The curves of the four education levels of interest remain remarkably parallel and ordered from highest to lowest education level associated with increasing vaccine hesitancy. The exception are respondents with less than high school education, who start off near the high-school level at the top but quickly decline and stay with the level of those with some college education from mid-2021 onward. The patterns between and within Groups A and B are highly consistent. In addition to the perfect order by declining education level, the distance between “High School” and “Some College” in Group A remains within a few percentage points throughout, while the distance between “Four-Year Degree” and “Post-Graduate” slowly shrinks to near zero. Importantly, the gap between the two groups, specifically between college/university graduates and those with only some college education, drops slightly in the first few months but then stays around twice as large as the larger within-group distance.

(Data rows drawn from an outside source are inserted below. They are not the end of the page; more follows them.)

-- ==== Sys2Proof/Laws/PerInstr.lean ====
section
/-! SUPPORT. Statements about every instruction as syntax, one lemma per constructor. -/

namespace Sys2Proof.Laws

open Machine

/-- The encoding of an instruction is as long as its format: six bytes for the command record (30_encoding.md R68), three
for every other row (R69). -/
def EncodedLength.Statement (i : Instr) : Prop :=
  ∀ c, (encode c i).length = if i.format = .acpiRecord then 6 else 3

theorem EncodedLength.sioWaddr (v : Byte) : EncodedLength.Statement (.sioWaddr v) := fun _ => rfl
theorem EncodedLength.sioRaddr : EncodedLength.Statement (.sioRaddr) := fun _ => rfl
theorem EncodedLength.sioWdata (v : Byte) : EncodedLength.Statement (.sioWdata v) := fun _ => rfl
theorem EncodedLength.sioRdata : EncodedLength.Statement (.sioRdata) := fun _ => rfl
theorem EncodedLength.ecRstatus : EncodedLength.Statement (.ecRstatus) := fun _ => rfl
theorem EncodedLength.ecRdata : EncodedLength.Statement (.ecRdata) := fun _ => rfl
theorem EncodedLength.portUnsupported (t : Transaction) : EncodedLength.Statement (.portUnsupported t) := by
  intro c; cases t <;> rfl
theorem EncodedLength.ecGetAcpi : EncodedLength.Statement (.ecGetAcpi) := fun _ => rfl
theorem EncodedLength.ecSetAcpi : EncodedLength.Statement (.ecSetAcpi) := fun _ => rfl
theorem EncodedLength.ecGetProject : EncodedLength.Statement (.ecGetProject) := fun _ => rfl
theorem EncodedLength.ecGetVersion : EncodedLength.Statement (.ecGetVersion) := fun _ => rfl
theorem EncodedLength.ecSpiFollow : EncodedLength.Statement (.ecSpiFollow) := fun _ => rfl
theorem EncodedLength.ecVendorDc : EncodedLength.Statement (.ecVendorDc) := fun _ => rfl
theorem EncodedLength.ecVendorDe : EncodedLength.Statement (.ecVendorDe) := fun _ => rfl
theorem EncodedLength.ecVendorF0 : EncodedLength.Statement (.ecVendorF0) := fun _ => rfl
theorem EncodedLength.ecUnrecognised (c : Byte) : EncodedLength.Statement (.ecUnrecognised c) := fun _ => rfl
theorem EncodedLength.spiFollow : EncodedLength.Statement (.spiFollow) := fun _ => rfl
theorem EncodedLength.spiCommand : EncodedLength.Statement (.spiCommand) := fun _ => rfl
theorem EncodedLength.spiWritePhase : EncodedLength.Statement (.spiWritePhase) := fun _ => rfl
theorem EncodedLength.spiReadPhase : EncodedLength.Statement (.spiReadPhase) := fun _ => rfl
theorem EncodedLength.spiUnfollow : EncodedLength.Statement (.spiUnfollow) := fun _ => rfl
theorem EncodedLength.spiUnrecognised (c : Byte) : EncodedLength.Statement (.spiUnrecognised c) := fun _ => rfl
theorem EncodedLength.flWrsr : EncodedLength.Statement (.flWrsr) := fun _ => rfl
theorem EncodedLength.flWrdi : EncodedLength.Statement (.flWrdi) := fun _ => rfl
theorem EncodedLength.flRdsr : EncodedLength.Statement (.flRdsr) := fun _ => rfl
theorem EncodedLength.flWren : EncodedLength.Statement (.flWren) := fun _ => rfl
theorem EncodedLength.flHsread : EncodedLength.Statement (.flHsread) := fun _ => rfl
theorem EncodedLength.flSe : EncodedLength.Statement (.flSe) := fun _ => rfl
theorem EncodedLength.flSeD7 : EncodedLength.Statement (.flSeD7) := fun _ => rfl
theorem EncodedLength.flRdid : EncodedLength.Statement (.flRdid) := fun _ => rfl
theorem EncodedLength.flAai : EncodedLength.Statement (.flAai) := fun _ => rfl
theorem EncodedLength.flUnrecognised (v : Byte) : EncodedLength.Statement (.flUnrecognised v) := fun _ => rfl
theorem EncodedLength.acpiGetIndex (v : Byte) : EncodedLength.Statement (.acpiGetIndex v) := fun _ => rfl
theorem EncodedLength.acpiSetIndex (v : Byte) : EncodedLength.Statement (.acpiSetIndex v) := fun _ => rfl
theorem EncodedLength.acpiSetValue (v : Byte) : EncodedLength.Statement (.acpiSetValue v) := fun _ => rfl
theorem EncodedLength.flStatusData (v : Byte) : EncodedLength.Statement (.flStatusData v) := fun _ => rfl
theorem EncodedLength.flAddrSe (v : Byte) : EncodedLength.Statement (.flAddrSe v) := fun _ => rfl
theorem EncodedLength.flAddrHs (v : Byte) : EncodedLength.Statement (.flAddrHs v) := fun _ => rfl
theorem EncodedLength.flAaiData (v : Byte) : EncodedLength.Statement (.flAaiData v) := fun _ => rfl
theorem EncodedLength.ecDataIgnored (v : Byte) : EncodedLength.Statement (.ecDataIgnored v) := fun _ => rfl
theorem EncodedLength.flDataIgnored (v : Byte) : EncodedLength.Statement (.flDataIgnored v) := fun _ => rfl
theorem EncodedLength.acpiRecB1 (d1 d2 d3 d4 d5 : Byte) : EncodedLength.Statement (.acpiRecB1 d1 d2 d3 d4 d5) := fun _ => rfl
theorem EncodedLength.bypInit : EncodedLength.Statement (.bypInit) := fun _ => rfl
theorem EncodedLength.bypRead (port : Byte) : EncodedLength.Statement (.bypRead port) := fun _ => rfl
theorem EncodedLength.bypWrite (port value : Byte) : EncodedLength.Statement (.bypWrite port value) := fun _ => rfl

end Sys2Proof.Laws
end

3.2. Belief in the Effectiveness of Distancing and Masking

“Social distancing” was employed around the globe to attempt containing the spread of SARS-CoV-2. The corresponding survey question appears in the contingency table only in May 2021, when approximately 75% to 85% of respondents believed in the effectiveness of distancing (Figure 2). Group A (high school graduates and those with some college education) were more sceptical with 75% to 77% believers, which declined to 63% to 66% by the end of the study period. Group B (college/university graduates and post-graduates) started with 82% to 85%, who believed that distancing was effective, declining to 72% to 75% by June 2022. The within-group differences remained within a few percentage points, while the between-group gap spanned two to three times these differences. The main difference between this indicator and vaccine hesitancy is that here, the lowest education level (less than high school) stayed with the higher-education Group B rather than the lower-education Group A.
Figure 2. Belief in the effectiveness of social distancing to prevent the spread of COVID-19 by education level, May 2021 to June 2022, United States of America. The purple band spans the median values of the two lower education levels (Group A), while the teal band represents the higher education levels (Group B). Data source: [].
Face covering recommendations and mandates were another widely used pandemic response measure. Similarly to the belief in social distancing, belief in the effectiveness of masking starts between 77% and 85%, with low values of 77% declining to 63–64% for Group A and high values of 82% to 85% declining to 70% to 75% among respondents in Group B as well as those with less than high school education (Figure 3). For this indicator, the Group A band is very narrow, while Group B distance is slightly greater than with the distancing indicator. At the lower end of this band, Level 1 (less than high school) follows Level 4 (four-year degree) very closely. Figure 3 also shows a consistent gap between Group A and B, more than double the larger within-group distance for the higher-education respondents.
Figure 3. Belief in the effectiveness of face masks to prevent the spread of COVID-19 by education level, May 2021 to June 2022, United States of America. The purple band spans the median values of the two lower education levels (Group A), while the teal band represents the higher education levels (Group B). Data source: [].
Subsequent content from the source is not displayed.